I wonder why LOR's tutorial suggested a router attached to the computer and not a switch. That would be much easier I would think. (http://www1.lightorama.com/PDF/IntroductionToDMXandE131.pdf)

Posted

for Standalone networks, a Router contains a DHCP server.   That was the point LOR was emphasizing.  Router = simple configuration

You don't need that if you assign unique STATIC IP's (in the same subnet.) to each member.  (192.168.S.x)  S is the subnet of 192.168

 

Posted

You CAN use a surplus WiFi router, but it is overkill.  As has been pointed out, you need to disable the DHCP server and WiFi and only use the switch functionality.  In fact I am using a spare router exactly that way.  I'm going to explain the parts of your typical consumer home WiFi router a bit.

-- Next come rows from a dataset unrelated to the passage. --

-- ==== Sys2Proof/Machine/Ops.lean ====
section
/-! DEFINITION. The shared operations of the machine: memory (20_memory.md), taking a fault and the resets that leave it
(60_exceptions.md R152, R153; 70_reset_and_hazards.md R180, R181), fetch, advance, skip, the return stack, the tick phase
(60_exceptions.md R158), and the host's operations (60_exceptions.md R162). -/

namespace Sys2Proof.Machine

/-- The outcome of an instruction or a step. -/
abbrev Result := Host.Outcome State Fault Refusal

/-! ### Memory (R34, R40, R41) -/

/-- What a byte that is not listed reads as: the content after power-on reset, `FONT` at 0 to 79 and 0 above (R180). -/
def Memory.unlisted (a : Nat) : Byte := (Config.font[a]?).getD 0

/-- The byte at address `a`. Every access is range-checked before it (`RangeInMemory`, `fetch`). -/
def Memory.read : Memory → Nat → Byte
  | [], a => Memory.unlisted a
  | (b, w) :: m, a => if a = b then w else Memory.read m a

/-- The listed bytes but for address `a`. -/
def Memory.without (m : Memory) (a : Nat) : Memory := m.filter fun c => c.1 != a

/-- A new entry for `a` before the first higher address. -/
def Memory.insert : Memory → Nat → Byte → Memory
  | [], a, val => [(a, val)]
  | c :: m, a, val => if a < c.1 then (a, val) :: c :: m else c :: Memory.insert m a val

/-- Store one byte, keeping the canonical form: the value an unlisted address reads as is not listed. -/
def Memory.write (m : Memory) (a : Nat) (val : Byte) : Memory :=
  if val = Memory.unlisted a then m.without a else (m.without a).insert a val

/-- Store bytes at ascending addresses from `a` (R43). -/
def Memory.writeBytes : Memory → Nat → List Byte → Memory
  | m, _, [] => m
  | m, a, b :: bs => Memory.writeBytes (m.write a b) (a + 1) bs

/-- `count` bytes at ascending addresses from `a` (R43). -/
def Memory.readBytes (m : Memory) : Nat → Nat → List Byte
  | _, 0 => []
  | a, count + 1 => m.read a :: Memory.readBytes m (a + 1) count

/-- Every listed address is at least `lo`, below 4096 and rising, and no entry equals the unlisted value. -/
def Memory.wfFrom : Nat → Memory → Bool
  | _, [] => true
  | lo, (a, val) :: m => decide (lo ≤ a) && decide (a < Config.memSize) && (val != Memory.unlisted a) && Memory.wfFrom (a + 1) m

/-- The canonical form. -/
def Memory.wf (m : Memory) : Bool := Memory.wfFrom 0 m

/-- The byte at address `a` of a state's memory. -/
def State.byte (s : State) (a : Nat) : Byte := s.mem.read a

/-- The state with bytes stored from address `a` on. -/
def State.storeBytes (s : State) (a : Nat) (bytes : List Byte) : State := { s with mem := s.mem.writeBytes a bytes }

/-! ### Taking a fault, and the resets that leave it -/

/-- R152: fault entry. `s` is the state before the step, with `pc` at the faulting instruction: nothing of it changes but the
latch. -/
def raise (cause : FaultCause) (info : Word) (s : State) : Result := .next { s with fault := some ⟨cause, info⟩ }

/-- R151: the cause codes. -/
def FaultCause.code : FaultCause → Nat
  | .fetchOutOfRange => 1
  | .dataReadOutOfRange => 2
  | .dataWriteOutOfRange => 3
  | .stackOverflow => 4
  | .stackUnderflow => 5
  | .keyIndexOutOfRange => 6

/-- R153: there is no return from a fault but a reset. R181: warm reset, as a host operation; memory keeps its contents, and
so do the host's inputs and the event trace, which are no state of the core (log 3). -/
def State.warmReset (s : State) : State :=
  { State.reset with
    mem := s.mem, stepsPerTick := s.stepsPerTick, rndIndex := s.rndIndex, events := s.events, host := s.host }

/-- R180: power-on reset applied again between steps; it also rewrites all 4096 bytes. -/
def State.powerOnReset (s : State) : State :=
  { State.reset with
    stepsPerTick := s.stepsPerTick, rndIndex := s.rndIndex, events := s.events, host := s.host }

/-! ### Range checks (R45, R126) -/

/-- The `count` bytes from `b` on exist; no byte needs no check (R131 corner case a). Addresses are unbounded integers. -/
abbrev RangeInMemory (b count : Nat) : Prop := count = 0 ∨ b + (count - 1) ≤ 4095

/-- R151: the first address of the range above 4095, `max(I, 4096)`. -/
def firstOutside (b : Word) : Word := BitVec.ofNat 16 (max b.toNat 4096)

/-- R45: a data transfer of `count` bytes through `I` checks its whole range before any access; outside it faults. -/
def guardRange (cause : FaultCause) (count : Nat) (s done : State) : Result :=
  if RangeInMemory s.index.toNat count then .next done else raise cause (firstOutside s.index) s

/-! ### Fetch, advance, skip -/

/-- R42, R81: the word at `pc`; none when a byte of it lies above 4095 (R45 a). No alignment check (R44). -/
def fetch (s : State) : Option Word :=
  if 4095 ≤ s.pc.toNat then none else some (wordOfBytes (s.byte s.pc.toNat) (s.byte (s.pc.toNat + 1)))

/-- R82: `pc <- pc + 2`, before execution. -/
def State.advance (s : State) : State := { s with pc := s.pc + 2 }

/-- The state with `pc` at `target`. -/
def State.jump (s : State) (target : Word) : State := { s with pc := target }

/-- R98: a skip adds 2 to the advanced `pc` if its condition holds. -/
def State.skipIf (s : State) (taken : Bool) : State := if taken then { s with pc := s.pc + 2 } else s

/-! ### The return stack (R24, R25) -/

/-- R92: push a return address; none when the stack is full. -/
def State.push (s : State) (ret : Word) : Option State :=
  if h : s.sp.val < 16 then
    some { s with stack := s.stack.set s.sp.val ret h, sp := ⟨s.sp.val + 1, by omega⟩ }
  else none

/-- R90: pop a return address; none when the stack is empty. The entry keeps its value (R24). -/
def State.pop (s : State) : Option (Word × State) :=
  if h : 0 < s.sp.val then
    some (s.stack[s.sp.val - 1]'(by omega), { s with sp := ⟨s.sp.val - 1, by omega⟩ })
  else none

/-! ### The random byte (R111, R167) -/

/-- The byte this draw gives, a free value, and the state in which it is drawn. -/
def State.drawRandom (s : State) : Byte × State := (Config.rnd s.rndIndex, { s with rndIndex := s.rndIndex + 1 })

/-! ### The tick phase (R158) and the end of a completing step -/

/-- R158: a timer counts down to 0 and stays there. -/
def countDown (t : Byte) : Byte := if t = 0 then 0 else t - 1

/-- R158, phase 5 of every completing step. -/
def tick (s : State) : State :=
  if s.stepsPerTick ≤ s.tickCount + 1 then
    { s with tickCount := 0, dt := countDown s.dt, st := countDown s.st }
  else { s with tickCount := s.tickCount + 1 }

/-- R80, R31: the end of a completing step: `opcode` holds the fetched word, and the tick phase runs. -/
def finishStep (op : Word) (s : State) : State := tick { s with opcode := op }

/-- R85: an unrecognised word advances `pc` and emits its event. -/
def unknownOpcode (op : Word) (s : State) : State := { s.advance with events := ⟨s.pc, op⟩ :: s.events }

/-- R80, R152: what a step makes of its instruction's outcome: a fault ends the step as it is, discarding fetch and advance
and without tick; otherwise the step completes. -/
def endInstruction (op : Word) : Result → Result
  | .next t => .next (if t.fault.isSome then t else finishStep op t)
  | .fault r => .fault r
  | .refused r => .refused r

/-! ### The host's operations (R162) and what it can observe -/

/-- R163, R183: the loader's verdict on a program. -/
inductive LoadVerdict where
  | accepted
  | romTooLarge
  | romReadIncomplete
  deriving DecidableEq, Repr

/-- R163, R183: fewer bytes than the byte source reported are incomplete, which "is settled before load" (log 24);
more than 3584 are too many. -/
def loadVerdict (reported : Nat) (bytes : List Byte) : LoadVerdict :=
  if bytes.length < reported then .romReadIncomplete
  else if Config.progMax < bytes.length then .romTooLarge
  else .accepted

/-- R183: an accepted program is copied to 0x200 on, a rejected one changes nothing. -/
def State.loadProgram (s : State) (reported : Nat) (bytes : List Byte) : State :=
  match loadVerdict reported bytes with
  | .accepted => s.storeBytes Config.progBase bytes
  | .romTooLarge | .romReadIncomplete => s

/-- R162: what one host operation does to the state; of a step request, the input it presents (R89, log 4), before the step
itself (`performHostOp`). -/
def hostOp (o : HostOp) (s : State) : State :=
  match o with
  | .powerOnReset => s.powerOnReset
  | .warmReset => s.warmReset
  | .loadProgram reported bytes => s.loadProgram reported bytes
  | .setKey k pressed => { s with keypad := s.keypad.set k.val pressed k.isLt }
  | .clearDrawFlag => { s with drawFlag := false }
  | .requestStep n | .setStepsPerTick n => { s with stepsPerTick := n }

/-- Whether a host operation is a step request. -/
def asksForStep (o : HostOp) : Bool :=
  match o with
  | .requestStep _ => true
  | .powerOnReset | .warmReset | .loadProgram _ _ | .setKey _ _ | .clearDrawFlag | .setStepsPerTick _ => false

/-- R159: `sound_active`. -/
def State.soundActive (s : State) : Bool := s.st != 0

/-- The pixel at column `c`, row `r` (R29); off the buffer there is none. -/
def pixelOf (video : Vector PixelRow 32) (c r : Nat) : Bool :=
  if h : c < 64 ∧ r < 32 then (video[r]'h.2).getLsbD c else false

/-- The pixel at column `c`, row `r` of a state's frame buffer. -/
def State.pixel (s : State) (c r : Nat) : Bool := pixelOf s.video c r

/-- R29, R162: cell `k` of the frame buffer as the host reads it, 0 or 1. -/
def State.cell (s : State) (k : Nat) : Nat := if s.pixel (k % 64) (k / 64) then 1 else 0

/-- R162: `frame_buffer()`, the 2048 cells. -/
def State.frameBuffer (s : State) : List Nat := (List.range 2048).map s.cell

/-! ### Placing an instruction where the next step fetches it -/

/-- `s` made ready to run the word `op` next: the word at `pc` (at 0x200 if no word fits there), no host operation pending,
the core not halted and `steps_per_tick` usable. -/
def State.placeWord (s : State) (op : Word) : State :=
  let at_ : Word := if s.pc.toNat ≤ 4094 then s.pc else 0x200
  { s with
    pc := at_
    mem := s.mem.writeBytes at_.toNat (bytesOfWord op)
    fault := none
    stepsPerTick := if s.stepsPerTick = 0 then Config.baseStepsPerTick else s.stepsPerTick
    host := [] }

end Sys2Proof.Machine
end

That "simple" home WiFi router actually contains three completely separate functions - although normally it's all on one PC board.  The first part is router that has one WAN port and one LAN port.  The second part is a radio (or more than one) for the WiFi, and the last function is a six port switch.  The router part contains a number of functions that relate to routing between the LAN and WAN ports, and it also contains a DHCP server.  If you don't have anything connected to the WAN port, most of the routing functions don't do anything, but for this purpose, the DHCP server needs to be disabled.  That's normally just a checkbox on the router configuration.  The WiFi radio is just what you think it is.  The six port switch has one port connected to the LAN port of the router, one port connected to the WiFi radio, and the last four ports connected to the LAN jacks on the back of the router.

If you disable the WiFi and the DHCP router, and don't connect anything to the WAN port, you pretty much as left with a switch - which is exactly what you need for this purpose.